This month’s QS Top MBA newsletter takes a look at a dilemma soon to be at the forefront at many business schools: GMAT or GRE, which test is best? For the fall 2007 class, both Stanford and MIT accepted GRE scores from applicants to their MBA programs. Johns Hopkins University has also been giving students the option.
A January article in Inside Higher Ed says that according to several other business school admissions officials who asked not to be identified, their schools have been accepting GRE scores quietly–not publicizing it as an option, but not turning away applicants who want to be considered that way. And consultants, such as those from Stacy Blackman Consulting, have seen some clients obtain permission to use the GRE instead, on a case-by-case basis.
“We were talking with faculty about whether we were attracting the most intellectually curious students, about whether MBA programs were attracting students with a genuine intellectual curiosity with the subject matter,” says Derrick Bolton, director of MBA admissions at Stanford. The business school there has always used the GRE for admission to its doctoral programs, and someone said ”˜why do we require the GMAT’ for the MBA?’” Bolton recalls. “It’s just one of those things that you accept as gospel until someone asks you the question.”
The GMAT has for some time been the established test for getting into business schools. It measures verbal, mathematical and analytical skills that the candidate has developed in education and at work. It does not measure specific knowledge of business, job skills, or subjective qualities such as motivation, creativity, and interpersonal skills. Even if a test taker’s first language is not English, he or she may still perform well on the exam.

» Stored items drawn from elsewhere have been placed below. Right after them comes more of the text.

-- ==== Sys2Proof/Machine/Stages.lean ====
section
/-! DEFINITION. The Stage Sequencer's decisions (05): target stage, raise, trips, lowering, adoption; and the energizing steps
of the Restart Coordinator (08, sections 8.8 and 8.9), which call it and are called by it. -/

namespace Sys2Proof.Machine

/-! ### Target stage (sections 5.2 and 5.3) -/

/-- The justified stage J(G) (R95). -/
def justified (g : Grade) : Stage :=
  if g.val ≤ 1 then .watch else if g.val = 2 then .alert else if g.val ≤ 4 then .quiesce
  else if g.val = 5 then .isolate else .safe

/-- T with able peers (R97). -/
def targetWithPeers (v : View) (g : Grade) : Stage :=
  if v.need ≤ concurrence v.peers v.assessor.onset v.profile.window then justified g
  else if 3 ≤ g.val then .alert else .watch

/-- T without able peers (R98). -/
def targetSolo (v : View) (g : Grade) : Stage :=
  if v.profile.soloGrade ≤ g.val && ranFor v.now v.assessor.onset soloDelay then justified g
  else (justified g).lesser .alert

/-- T by blind following (R99): the highest stage that at least N able peers stand at or above. -/
def targetBlind (v : View) : Stage :=
  if v.able = 0 then .watch
  else match [Stage.safe, .isolate, .quiesce, .alert].find? fun s => v.need ≤ ableAtOrAbove v.peers s with
    | some s => s
    | none => .watch

/-- The target stage T (R96 to R99). -/
def target (v : View) : Stage :=
  match v.assessor.detector, v.assessor.grade with
  | .event, some g | .settling, some g => if v.able = 0 then targetSolo v g else targetWithPeers v g
  | .capture, _ | .blind, _ => targetBlind v
  | _, _ => .watch

/-! ### Raising (section 5.4) -/

/-- The stage set, with cadence and stand-down judged afresh. -/
def Actors.setStage (a : Actors) (v : View) (stage : Stage) : Actors :=
  (a.withSeq { a.seq with stage := stage }).judge v

/-- A raise (R100 to R102): stage, requests, urgent notice, rise notice. -/
def Actors.raise (a : Actors) (v : View) (new : Stage) : Actors :=
  (((a.setStage v new).bringUp v new).urgent v).onRise v new

/-- The demand (R100): the greater of T and the trip floor. -/
def Sequencer.demand (q : Sequencer) : Stage := q.target.higher q.floor

/-- The comparison of R100; none is made under the rejoin hold (R117). -/
def Actors.compare (a : Actors) (v : View) : Actors :=
  if a.seq.rejoinHold then a
  else if a.seq.stage.code < a.seq.demand.code then a.raise v a.seq.demand else a

/-- The trip floor raised to a stage if it is below, then the comparison and the trip notice (R109, R110). -/
def Actors.tripTo (a : Actors) (v : View) (stage : Stage) : Actors :=
  ((a.withSeq { a.seq with floor := a.seq.floor.higher stage }).compare v).onTrip v

/-- A console TRIP accepted (R110, R188): one to stage 4 ends a running grace. -/
def Actors.consoleTrip (a : Actors) (v : View) (stage : Stage) : Actors :=
  let a' := a.tripTo v stage
  if stage = .safe then a'.endGrace v else a'

/-- The stage lowered by a completed release step, then the comparison (R112). -/
def Actors.lower (a : Actors) (v : View) : Actors :=
  let new := a.seq.stage.lowered
  let a' := a.withSeq { a.seq with
    safeWait := a.seq.safeWait && new = .safe
    grace := if new.code < 3 then .none else a.seq.grace }
  ((a'.setStage v new).urgent v).compare v

/-- The stand-down of ALERT (R115). -/
def Actors.standDown (a : Actors) (v : View) : Actors :=
  let a₁ := a.setStage v .watch
  let d₁ := (a₁.drv.releaseLevel .advise).1
  let a₂ := a₁.withDrv (d₁.releaseLevel .lift).1
  (a₂.withSeq { a₂.seq with
    floor := if a₂.seq.floor = .alert then .watch else a₂.seq.floor }).urgent v

/-! ### The energizing steps (section 8.8) -/

/-- The coordinator in a step. -/
def Actors.inStep (a : Actors) (step : EnergizeStep) : Actors := a.withCoord { a.coord with step := step }

/-- A notice list holds the confirmed release of a HOLD channel. -/
def releasedAtOnce (ns : List Notice) (h : HoldId) : Bool := ns.contains (.releaseConfirmed h)

/-- Step A requests both releases; true if both are confirmed at once (R168). -/
def Actors.beginA (a : Actors) (v : View) : Actors × Bool :=
  let r := (a.drv.releaseHold v.scanner v.now .valve).next (·.releaseHold v.scanner v.now .coolstop)
  let valve := !releasedAtOnce r.2 .valve
  let coolstop := !releasedAtOnce r.2 .coolstop
  ((a.withDrv r.1).inStep (.a valve coolstop), !valve && !coolstop)

/-- A close is needed for a PDU: its trip channel does not stand READY (R169). -/
def Driver.needsClose (d : Driver) (p : Pdu) : Bool := (d.pulse (.trip p)).state ≠ .ready

/-- The power settle starts when no requested close is awaited any more (R169). -/
def Actors.settleIfClosed (a : Actors) (v : View) : Actors :=
  if a.coord.step = .b false false then a.inStep (.settle (later v.now powerSettle)) else a

/-- Step B requests a close for each PDU that needs one; true if none does (R169). -/
def Actors.beginB (a : Actors) (v : View) : Actors × Bool :=
  let needA := a.drv.needsClose .a
  let needB := a.drv.needsClose .b
  if !needA && !needB then (a, true)
  else
    let close := fun (need : Bool) (p : Pdu) (d : Driver) =>
      if need then d.requestClose v.scanner v.now true p else ((d, []) : Driven)
    let r := Driven.next (close needA .a a.drv) (close needB .b)
    let step := EnergizeStep.b (needA && !r.2.contains (.closeConfirmed .a))
      (needB && !r.2.contains (.closeConfirmed .b))
    (((a.withDrv r.1).inStep step).settleIfClosed v, false)

/-- Step C releases FREEZE and HALTREQ and starts the release wait; a refusal stops the energizing (R170, R173). -/
def Actors.beginC (a : Actors) (v : View) : Actors :=
  let r₁ := a.drv.releaseLevel .freeze
  let r₂ := r₁.1.releaseLevel .haltreq
  let a' := a.withDrv r₂.1
  if r₁.2 && r₂.2 then a'.inStep (.releaseWait (later v.now releaseWaitTime)) else a'.stop v

/-- Step D at T = 0 (R171): ADVISE and LIFT released, the stage lowered, the permit consumed, DONE, phase NONE; a refused
release stops the energizing (R173). -/
def Actors.runD (a : Actors) (v : View) : Actors :=
  let r₁ := a.drv.releaseLevel .advise
  let r₂ := r₁.1.releaseLevel .lift
  let a' := a.withDrv r₂.1
  if r₁.2 && r₂.2 then
    let a₁ := (a'.inStep .none).lower v
    if a₁.coord.phase = .energizing then
      let a₂ := a₁.withCoord { a₁.coord with
        permit := false, keyWithheld := a₁.coord.keyWithheld || v.keyTurned }
      let a₃ := a₂.request v .done
      (a₃.withCoord { a₃.coord with claimOutstanding := false }).setPhase v .none
    else a₁
  else a'.stop v

/-- Step D is due (R171): it runs at T = 0, and is postponed otherwise. -/
def Actors.beginD (a : Actors) (v : View) : Actors :=
  if a.seq.target = .watch then a.runD v else a.inStep .postponed

/-- The step that matches the stage begins (R167); true if it completes at once and the stage is to be lowered. -/
def Actors.beginStep (a : Actors) (v : View) : Actors × Bool :=
  match a.seq.stage with
  | .safe => a.beginA v
  | .isolate => a.beginB v
  | .quiesce => (a.beginC v, false)
  | .alert => (a.beginD v, false)
  | .watch => (a.inStep .none, false)

/-- A step has completed (R167): the stage is lowered; then, still in ENERGIZING, a pending hold gives AWAIT_PERMIT (R174),
or the next step begins. -/
def Actors.completeStep (a : Actors) (v : View) (next : Actors → Actors) : Actors :=
  let a' := (a.inStep .none).lower v
  if a'.coord.phase = .energizing then
    if a'.coord.holdPending then a'.enterAwaitPermit v else next a'
  else a'

/-- Steps begun one after another as each completes at once; there are four (R167). -/
def Actors.runSteps (v : View) : Nat → Actors → Actors
  | 0, a => a
  | n + 1, a =>
    let r := a.beginStep v
    if r.2 then r.1.completeStep v (Actors.runSteps v n) else r.1

/-- A step that awaited something has completed. -/
def Actors.stepDone (a : Actors) (v : View) : Actors := a.completeStep v (Actors.runSteps v 4)

/-- Entry to ENERGIZING (R163, R167): the sequencer clears the trip floor (R111), and the matching step begins. -/
def Actors.enterEnergizing (a : Actors) (v : View) : Actors :=
  let a' := a.setPhase v .energizing
  Actors.runSteps v 4 (a'.withSeq { a'.seq with floor := .watch })

/-! ### The driver's outcomes as the coordinator takes them (R138, R168, R169, R173) -/

/-- A step that awaits nothing more: A completes, B starts its settle. -/
def Actors.progress (a : Actors) (v : View) : Actors :=
  match a.coord.step with
  | .a false false => a.stepDone v
  | .b false false => a.settleIfClosed v
  | _ => a

/-- A HOLD release confirmed (R168). -/
def Actors.onReleased (a : Actors) (v : View) (h : HoldId) : Actors :=
  match a.coord.step, h with
  | .a true coolstop, .valve => (a.inStep (.a false coolstop)).progress v
  | .a valve true, .coolstop => (a.inStep (.a valve false)).progress v
  | _, _ => a

/-- A close confirmed (R169). -/
def Actors.onClosed (a : Actors) (v : View) (p : Pdu) : Actors :=
  match a.coord.step, p with
  | .b true closeB, .a => (a.inStep (.b false closeB)).progress v
  | .b closeA true, .b => (a.inStep (.b closeA false)).progress v
  | _, _ => a

/-- A HOLD release reported failed: awaited, it stops the energizing (R168, R173). -/
def Actors.onReleaseFailed (a : Actors) (v : View) (h : HoldId) : Actors :=
  match a.coord.step, h with
  | .a true _, .valve => a.stop v
  | .a _ true, .coolstop => a.stop v
  | _, _ => a

/-- A close reported failed: awaited, it stops the energizing (R169, R173). -/
def Actors.onCloseFailed (a : Actors) (v : View) (p : Pdu) : Actors :=
  match a.coord.step, p with
  | .b true _, .a => a.stop v
  | .b _ true, .b => a.stop v
  | _, _ => a

/-- A driver's notice as its addressee takes it (R138). -/
def Actors.report (a : Actors) (v : View) (n : Notice) : Actors :=
  match n with
  | .releaseConfirmed h => a.onReleased v h
  | .closeConfirmed p => a.onClosed v p
  | .releaseFailed h => a.onReleaseFailed v h
  | .closeFailed p => a.onCloseFailed v p
  | .tripOutcome _ | .failedFlag | .closeUnconfirmed _ | .closeRefused _ | .closeCut _ | .closeWithdrawn _
  | .releaseUnconfirmed _ => a.hear v n

/-- A driver operation with every notice taken by its addressee. -/
def Actors.operate (a : Actors) (v : View) (f : Driver → Driven) : Actors :=
  (f a.drv).2.foldl (fun a n => a.report v n) (a.withDrv (f a.drv).1)

/-- The restart phase is ENERGIZING, as the driver is told (R131). -/
def Actors.energizing (a : Actors) : Bool := a.coord.phase = .energizing

/-- The arbiter tries to serve (R131). -/
def Actors.serve (a : Actors) (v : View) : Actors :=
  a.operate v fun d => Driver.serve v.scanner v.now a.energizing d.pulseQueue.length d

/-! ### Forming T (R96) -/

/-- The coordinator takes a T just formed (R171, R172). -/
def Actors.onTarget (a : Actors) (v : View) : Actors :=
  if a.coord.phase = .energizing then
    if 2 ≤ a.seq.target.code then a.abort v
    else if a.seq.target = .watch && a.coord.step = .postponed then a.runD v
    else a
  else a

/-- The grade-7 cut tested at a forming, after the raise it may cause (R106). -/
def Actors.cutByGrade (a : Actors) (v : View) : Actors := if a.grade7 v then a.endGrace v else a

/-- T is formed and held; outside the rejoin hold it is compared, tested for the grade-7 cut and offered to the coordinator
(R96, R100, R106, R116, R117). -/
def Actors.formTarget (a : Actors) (v : View) : Actors :=
  let a' := a.withSeq { a.seq with target := target v }
  if a'.seq.rejoinHold then a' else ((a'.compare v).cutByGrade v).onTarget v

/-- What a change of the assessor sets off among the acting blocks (R42, R96, R98, R154, R165); `old` is the assessor
before. -/
def Actors.afterAssessor (a : Actors) (v : View) (old : Assessor) : Actors :=
  let a₁ := (if old.reportable v.assessor then a.urgent v else a).judge v
  let a₂ := a₁.withSeq { a₁.seq with solo := v.assessor.onset.map fun o => later o soloDelay }
  let a₃ :=
    if old.detector = .calm && v.assessor.detector ≠ .calm then a₂.onLeftCalm v
    else if old.detector ≠ .calm && v.assessor.detector = .calm then a₂.onEnteredCalm v
    else a₂
  a₃.formTarget v

/-- A Peer Table notice (R86): the sequencer forms T, the coordinator makes its backoff comparison (R164). -/
def Actors.onPeers (a : Actors) (v : View) : Actors := (a.formTarget v).compareBackoff v

/-! ### Adoption (R118, R183) -/

/-- The sequencer takes the adopted stage (R118). -/
def Actors.adoptStage (a : Actors) (v : View) (stage : Stage) : Actors :=
  let a₁ := (a.withSeq { a.seq with
    rejoinHold := false
    grace := if 3 ≤ stage.code then .ended else .none
    safeWait := false }).setStage v stage
  let a₂ := (if stage = .watch then a₁ else a₁.urgent v).compare v
  if a₂.seq.floor = .safe then a₂.endGrace v else a₂

end Sys2Proof.Machine
end

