-- ==== Sys2Proof/Machine/Core.lean ====
section
/-! DEFINITION. The machine as the host takes it. -/

def Sys2Proof.core : Host.Core :=
  { State := Sys2Proof.Machine.State, Fault := Sys2Proof.Machine.Fault, Refusal := Sys2Proof.Machine.Refusal,
    step := Sys2Proof.Machine.step, reset := Sys2Proof.Machine.State.reset }
end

The GRE measures the extent to which undergraduate education has developed a student’s verbal and quantitative skills in abstract thinking. For non-native speakers, the GRE requires a far broader knowledge of vocabulary, writing skills and general subjects than the GMAT. Without good English and writing skills it is impossible to get a good score in the GRE. So, for non-fluent English speakers, their best bet would be to stick with the GMAT.
One essential difference pointed out by Top MBA: the GRE requires you to do the arguing, whereas in the GMAT you analyze what has been argued. The style expected from GRE test readers is more abstract and draws from various sources and disciplines for examples or references, whereas it is more concrete and analytical for the GMAT. This supports the suitability of the GRE for the more academically-minded student.
Not everyone agrees with that line of thinking, however. In the post GMAT or GRE, splitting hairs?, Peter Sacks Amazon Blog scoffs at the idea that the GRE provides a more intellectually curious applicant pool, saying that “there’s plenty of evidence to suggest that most admissions tests actually punish individuals with thinking and learning styles that we might call ‘intellectually curious,’ who tend to solve problems using creativity and imagination.” He goes on to say that top business schools “need to take a much broader approach to admissions reform, and start asking the hard questions about relying on such tests for admission, whether it’s the GMAT or the GRE.”
Proponents of the GRE option believe it may help business schools attract classes that are more diverse and more intellectual, and to land students who are considering both business school and master’s or Ph.D. programs in economics or other business-related fields. Applicants to business schools say that they also like the price: $140 for the GRE compared to $250 for the GMAT.
Some supporters say that they are intrigued by the GRE option but are facing pressure from the Graduate Management Admission Council, a group of leading business schools, which created the GMAT, not to deviate from requiring that test. Officially, the council’s rules demand that members require the GMAT. Council officials deny that they are pressuring anyone and note that they have not kicked out the business schools that no longer require GMAT. But tensions are evident in talking not only to council officials, but to business school leaders who say they are worried about offending the council.
This issue will not likely be resolved soon, but prospective applicants interested in taking the GRE instead should first ask which tests their top-choice schools will accept. It never hurts to inquire, especially if your score on one is stronger.